*Task description*:
Please report, as a single number, how many lines in the entries include the string "hlen".

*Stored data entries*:
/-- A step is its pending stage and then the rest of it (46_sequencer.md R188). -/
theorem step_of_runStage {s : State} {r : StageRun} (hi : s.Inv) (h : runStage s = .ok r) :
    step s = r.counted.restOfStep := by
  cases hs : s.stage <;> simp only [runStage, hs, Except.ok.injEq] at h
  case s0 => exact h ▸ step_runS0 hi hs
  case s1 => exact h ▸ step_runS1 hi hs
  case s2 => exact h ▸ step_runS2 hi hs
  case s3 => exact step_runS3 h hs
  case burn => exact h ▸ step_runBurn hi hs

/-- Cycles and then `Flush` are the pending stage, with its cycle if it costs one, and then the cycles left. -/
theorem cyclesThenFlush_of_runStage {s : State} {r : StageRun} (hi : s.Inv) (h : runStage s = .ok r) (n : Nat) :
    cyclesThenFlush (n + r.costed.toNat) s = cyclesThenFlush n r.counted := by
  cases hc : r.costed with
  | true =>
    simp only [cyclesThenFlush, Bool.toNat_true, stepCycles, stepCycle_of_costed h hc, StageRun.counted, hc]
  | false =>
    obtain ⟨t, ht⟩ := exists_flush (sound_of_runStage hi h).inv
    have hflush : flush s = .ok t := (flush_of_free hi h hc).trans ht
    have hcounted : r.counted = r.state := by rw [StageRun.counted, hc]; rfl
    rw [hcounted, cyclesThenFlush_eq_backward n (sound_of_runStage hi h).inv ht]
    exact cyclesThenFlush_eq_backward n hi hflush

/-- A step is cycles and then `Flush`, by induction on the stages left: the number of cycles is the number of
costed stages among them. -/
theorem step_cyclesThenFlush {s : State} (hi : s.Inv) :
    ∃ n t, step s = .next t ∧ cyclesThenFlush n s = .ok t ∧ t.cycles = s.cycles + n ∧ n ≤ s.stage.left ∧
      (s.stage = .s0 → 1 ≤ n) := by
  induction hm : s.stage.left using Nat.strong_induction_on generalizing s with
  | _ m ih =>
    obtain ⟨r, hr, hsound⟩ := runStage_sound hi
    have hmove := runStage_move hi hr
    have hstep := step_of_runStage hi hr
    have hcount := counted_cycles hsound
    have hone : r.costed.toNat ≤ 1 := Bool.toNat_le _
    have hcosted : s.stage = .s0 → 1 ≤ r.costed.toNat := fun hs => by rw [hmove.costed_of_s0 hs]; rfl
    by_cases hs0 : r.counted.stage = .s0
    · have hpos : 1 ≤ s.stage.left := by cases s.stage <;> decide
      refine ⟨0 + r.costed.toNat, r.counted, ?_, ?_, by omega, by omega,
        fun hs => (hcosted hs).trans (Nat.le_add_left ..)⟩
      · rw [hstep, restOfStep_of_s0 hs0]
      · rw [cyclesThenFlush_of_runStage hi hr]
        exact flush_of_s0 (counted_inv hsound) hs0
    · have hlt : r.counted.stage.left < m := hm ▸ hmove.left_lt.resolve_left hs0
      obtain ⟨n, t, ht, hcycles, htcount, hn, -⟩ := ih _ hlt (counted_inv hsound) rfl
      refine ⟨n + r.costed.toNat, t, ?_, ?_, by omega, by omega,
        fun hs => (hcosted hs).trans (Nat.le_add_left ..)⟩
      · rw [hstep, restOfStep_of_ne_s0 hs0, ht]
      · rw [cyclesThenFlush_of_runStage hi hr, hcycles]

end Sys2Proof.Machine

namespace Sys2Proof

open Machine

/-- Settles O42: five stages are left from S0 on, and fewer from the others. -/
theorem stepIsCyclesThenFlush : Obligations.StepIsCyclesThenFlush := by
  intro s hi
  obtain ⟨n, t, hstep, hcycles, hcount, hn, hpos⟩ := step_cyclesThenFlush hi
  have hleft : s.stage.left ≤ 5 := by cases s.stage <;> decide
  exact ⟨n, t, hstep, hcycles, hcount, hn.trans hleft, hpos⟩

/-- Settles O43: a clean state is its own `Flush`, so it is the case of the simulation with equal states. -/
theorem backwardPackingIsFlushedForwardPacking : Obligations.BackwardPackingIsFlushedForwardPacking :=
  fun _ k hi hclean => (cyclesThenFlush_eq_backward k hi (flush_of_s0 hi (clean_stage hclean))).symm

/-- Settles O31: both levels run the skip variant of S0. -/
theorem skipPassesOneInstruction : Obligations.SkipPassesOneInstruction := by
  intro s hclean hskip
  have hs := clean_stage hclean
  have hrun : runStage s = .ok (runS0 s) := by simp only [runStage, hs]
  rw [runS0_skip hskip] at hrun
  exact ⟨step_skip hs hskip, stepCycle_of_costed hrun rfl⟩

...

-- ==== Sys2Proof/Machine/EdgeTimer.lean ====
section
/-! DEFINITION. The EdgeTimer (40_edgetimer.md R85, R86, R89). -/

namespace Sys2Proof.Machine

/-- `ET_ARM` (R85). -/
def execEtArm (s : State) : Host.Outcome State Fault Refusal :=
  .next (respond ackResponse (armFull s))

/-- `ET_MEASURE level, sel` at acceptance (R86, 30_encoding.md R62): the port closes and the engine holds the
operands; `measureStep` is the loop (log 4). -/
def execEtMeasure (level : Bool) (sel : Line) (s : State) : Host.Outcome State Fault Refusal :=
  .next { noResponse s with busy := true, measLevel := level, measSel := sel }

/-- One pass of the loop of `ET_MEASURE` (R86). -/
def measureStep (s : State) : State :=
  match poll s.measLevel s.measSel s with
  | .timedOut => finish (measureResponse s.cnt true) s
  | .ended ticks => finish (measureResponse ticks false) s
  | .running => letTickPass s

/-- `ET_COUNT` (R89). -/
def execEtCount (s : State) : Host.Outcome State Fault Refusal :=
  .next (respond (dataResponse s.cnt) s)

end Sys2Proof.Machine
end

--

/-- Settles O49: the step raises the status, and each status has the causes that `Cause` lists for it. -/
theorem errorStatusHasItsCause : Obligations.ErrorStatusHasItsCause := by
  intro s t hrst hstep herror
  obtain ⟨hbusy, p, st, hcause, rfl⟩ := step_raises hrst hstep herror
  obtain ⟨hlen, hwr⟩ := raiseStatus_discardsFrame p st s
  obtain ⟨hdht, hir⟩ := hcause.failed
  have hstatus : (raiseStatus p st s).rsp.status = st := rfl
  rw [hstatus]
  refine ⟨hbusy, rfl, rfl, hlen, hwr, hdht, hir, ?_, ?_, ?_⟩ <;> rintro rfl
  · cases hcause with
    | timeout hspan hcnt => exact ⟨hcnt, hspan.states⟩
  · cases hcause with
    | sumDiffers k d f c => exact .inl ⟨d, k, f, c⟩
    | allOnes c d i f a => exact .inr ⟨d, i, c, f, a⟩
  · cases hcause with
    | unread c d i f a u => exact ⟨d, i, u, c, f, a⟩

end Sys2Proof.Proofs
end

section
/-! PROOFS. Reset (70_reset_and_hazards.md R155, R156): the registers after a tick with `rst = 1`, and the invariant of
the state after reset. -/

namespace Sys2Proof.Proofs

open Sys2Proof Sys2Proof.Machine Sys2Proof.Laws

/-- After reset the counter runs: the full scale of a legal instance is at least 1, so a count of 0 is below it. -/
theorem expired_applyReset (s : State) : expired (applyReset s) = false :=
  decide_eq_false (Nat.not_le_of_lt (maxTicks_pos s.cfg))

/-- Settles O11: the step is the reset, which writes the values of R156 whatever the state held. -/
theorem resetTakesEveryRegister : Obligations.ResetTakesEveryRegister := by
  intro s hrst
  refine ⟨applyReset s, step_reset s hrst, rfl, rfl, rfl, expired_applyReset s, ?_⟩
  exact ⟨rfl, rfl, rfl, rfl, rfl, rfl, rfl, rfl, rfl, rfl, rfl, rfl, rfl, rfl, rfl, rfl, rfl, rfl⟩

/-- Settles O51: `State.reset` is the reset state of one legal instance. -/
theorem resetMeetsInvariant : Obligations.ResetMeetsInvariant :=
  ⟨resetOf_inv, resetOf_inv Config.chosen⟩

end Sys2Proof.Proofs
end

*Written reply*:
2